-- MATERIAL FOR THIS TASK follows --
-- ==== Sys2Proof/Machine/RegPower.lean ====
section
/-! DEFINITION. The PWR_, MBX_, PCIE_ and ETH_ registers (R246, R277, R278), by byte offset ÷ 4. -/
namespace Sys2Proof.Machine

/-- PWR_STATUS (R246). -/
def Dev.pwrStatus (d : Dev) : Nat :=
  let p := d.power
  p.mode.code + b2n d.supply.field * 2 ^ 3 + b2n d.supply.vbat * 2 ^ 4 + b2n d.supply.vddIo * 2 ^ 5 + b2n p.pfail * 2 ^ 6
    + b2n p.closeDone * 2 ^ 7 + b2n p.safeOff * 2 ^ 8 + b2n p.target.isSome * 2 ^ 9 + d.startCode * 2 ^ 10
    + p.closeCause.code * 2 ^ 13 + d.combsMax * 2 ^ 16 + p.lastStatus * 2 ^ 20

/-- A PWR_ register. -/
def Dev.pwrRead (d : Dev) (i : Nat) : Option Nat :=
  let p := d.power
  match i with
  | 0 => some p.req
  | 1 => some d.pwrStatus
  | 2 => some p.wakeEn.toNat
  | 3 => some p.wakeGpio.toNat
  | 4 => some p.wakeSrc.toNat
  | 5 => some (p.asserts + p.quiet * 2 ^ 16)
  | 6 => some (half 0 p.pfailTime)
  | 7 => some (half 1 p.pfailTime)
  | 8 => some (p.closeStep.code + (if p.closeStep = .none then 0 else d.owedLeft * 2 ^ 4))
  | 9 => some (p.lastDuration + p.lastCause.code * 2 ^ 16 + b2n p.lastValid * 2 ^ 19)
  | 10 => some p.err.toNat
  | 11 => some p.wakePol.toNat
  | _ => none

/-- PWR_CTRL: REQ, then GO and SHUTDOWN (R221, R222); REQ names modes 2 to 5. -/
def Dev.pwrCtrl (d : Dev) (v : Nat) : Dev :=
  let q := v % 8
  let d := if 2 ≤ q && q ≤ 5 then d.onPower fun p => { p with req := q } else d.powerErr 0
  let d := if v.testBit 3 && d.superRuns then (d.modeRequest q).2 else d
  if v.testBit 4 && d.superRuns then d.shutdown else d

/-- A supervisor write of a PWR_ register. -/
def Dev.pwrWrite (d : Dev) (i v : Nat) : Dev :=
  match i with
  | 0 => d.pwrCtrl v
  | 2 => d.onPower fun p => { p with wakeEn := BitVec.ofNat 32 (v % 64) }
  | 3 => d.onPower fun p => { p with wakeGpio := lo32 v }
  | 4 => d.onPower fun p => { p with wakeSrc := clr p.wakeSrc (v &&& 0x107F) }
  | 10 => d.onPower fun p => { p with err := clr p.err v }
  | 11 => d.onPower fun p => { p with wakePol := lo32 v }
  | _ => d

/-- MBX_SESSION of a port with one session (R277). -/
def Dev.mbxSession (d : Dev) (p : Nat) : Nat :=
  let s := d.sess p 0
  let locked := (d.port p).lockAt.isSome
  s.role.code + (if locked then SessSt.locked.code else s.st.code) * 8 + (d.port p).fails * 32

/-- An MBX_ register of P0, P1 or P4. -/
def Dev.mbxRead (d : Dev) (p i : Nat) : Option Nat :=
  let m := (d.port p).mbx
  let n := m.notices
  let on := p != 4
  let s := (i - 4) / 4
  let slot := d.slot p s
  match i with
  | 0 => some 0
  | 1 => some (d.mbxSession p)
  | 2 => some m.err.toNat
  | 3 => some (if on then m.vecSlot + m.vecNotice * 2 ^ 16 else 0)
  | 20 => some (if on then half 0 n.base else 0)
  | 21 => some (if on then half 1 n.base else 0)
  | 22 => some ((if on then n.size else 0) + b2n n.en * 16 + n.classes * 256)
  | 23 => some n.tail
  | 24 => some n.head
  | 25 => some n.lost
  | 26 => some (half 0 (d.sess p 0).id)
  | 27 => some (half 1 (d.sess p 0).id)
  | _ =>
    if 4 ≤ i && i < 20 && (on || s == 0) then
      some (match i % 4 with
        | 1 => slot.st.code + slot.respLen * 2 ^ 3 + slot.status * 2 ^ 18
        | 2 => slot.tag
        | _ => 0)
    else none

/-- Change the notice channel of a port. -/
def Dev.onNotices (d : Dev) (p : Nat) (f : Notices → Notices) : Dev := d.onMbx p fun m => { m with notices := f m.notices }

/-- MBX_NTC_CFG: the size is locked while EN = 1 (R277). -/
def Dev.noticeCfg (d : Dev) (p v : Nat) : Dev :=
  let n := (d.port p).mbx.notices
  let size := v % 16
  let d := d.onNotices p fun n => { n with en := v.testBit 4 }
  if p = 4 || n.en || size = n.size then d
  else if 4 ≤ size && size ≤ 10 then d.onNotices p fun n => { n with size := size }
  else d.mbxErr p 6

/-- A write of an MBX_ register by its port or by the supervisor. -/
def Dev.mbxWrite (d : Dev) (p i v : Nat) : Dev :=
  let s := (i - 4) / 4
  match i with
  | 0 => if v.testBit 0 then d.endSession p 0 else d
  | 2 => d.onMbx p fun m => { m with err := clr m.err v }
  | 3 => d.onMbx p fun m => { m with vecSlot := bitsAt v 0 11, vecNotice := bitsAt v 16 11 }
  | 20 => d.onNotices p fun n => { n with base := n.base / 2 ^ 32 * 2 ^ 32 + v / 4096 * 4096 }
  | 21 => d.onNotices p fun n => { n with base := n.base % 2 ^ 32 + v * 2 ^ 32 }
  | 22 => d.noticeCfg p v
  | 24 => d.noticeHead p v
  | 25 => if v.testBit 0 then d.onNotices p fun n => { n with lost := 0 } else d
  | _ =>
    if 4 ≤ i && i < 20 && (p != 4 || s == 0) then
      match i % 4 with
      | 0 => if v.testBit 31 then d.doorbell p s (bitsAt v 0 15) (bitsAt v 15 16) else d
      | 1 => if v.testBit 2 then d.slotAck p s else d
      | _ => d
    else d

/-- MBX_CHAL_TIME, MBX_LOCKOUT and MBX_IDLE (R277). -/
def Dev.mbxTime (d : Dev) (i : Nat) : Option Nat :=
  match i with | 0 => some d.portsCfg.chalTime | 1 => some d.portsCfg.lockout | 2 => some d.portsCfg.idle | _ => none
def Dev.mbxRange (d : Dev) : Dev := d.each [0, 1, 4] fun d p => d.mbxErr p 6
def Dev.mbxTimeWrite (d : Dev) (i v : Nat) : Dev :=
  let put := fun (ok : Bool) (f : PortsCfg → PortsCfg) => if ok then { d with portsCfg := f d.portsCfg } else d.mbxRange
  match i with
  | 0 => put (decide (1 ≤ v % 65536) && decide (v % 65536 ≤ 60)) fun c => { c with chalTime := v % 65536 }
  | 1 => put (decide (10 ≤ v % 65536) && decide (v % 65536 ≤ 3600)) fun c => { c with lockout := v % 65536 }
  | 2 =>
    let s := v % 131072
    put (s == 0 || (decide (10 ≤ s) && decide (s ≤ 86400))) fun c => { c with idle := s }
  | _ => d

/-- PCIE_ registers of P0 or P1, and ETH_ registers of P2 or P3 (R278). -/
def Dev.pcieRead (d : Dev) (p i : Nat) : Option Nat :=
  let q := (d.port p).pcie
  match i with
  | 0 => some (q.rate + q.width * 2 ^ 3 + b2n q.d3hot * 2 ^ 7 + b2n (d.ringsPaused p) * 2 ^ 8)
  | 1 => some q.linkDown
  | _ => none
def Dev.ethRead (d : Dev) (p i : Nat) : Option Nat :=
  let e := (d.port p).eth
  match i with
  | 0 => some (e.ifReg + ((List.range 8).countP fun k => (d.sess p k).st == .active) * 2 ^ 5)
  | 1 => some (e.latTx + e.latRx * 2 ^ 16)
  | 2 => some e.drop
  | 3 => some e.reasm
  | 4 => some e.retx
  | _ => none
def Dev.ethWrite (d : Dev) (p i v : Nat) : Dev :=
  let r := v % 1024
  let x := v % 16384
  match i with
  | 1 => d.onEth p fun e => { e with latTx := v % 65536, latRx := bitsAt v 16 16 }
  | 2 => if v.testBit 0 then d.onEth p fun e => { e with drop := 0 } else d
  | 3 => if 10 ≤ r && r ≤ 1000 then d.onEth p fun e => { e with reasm := r } else d.mbxRange
  | 4 => if 10 ≤ x && x ≤ 10000 then d.onEth p fun e => { e with retx := x } else d.mbxRange
  | _ => d

end Sys2Proof.Machine
end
-- MATERIAL FOR THIS TASK concluded --
• _TRY IT_
Please determine the number of lines in the records above that include the string "onEth", and answer with that number only.

• _SOLUTION FOR THIS TASK_
4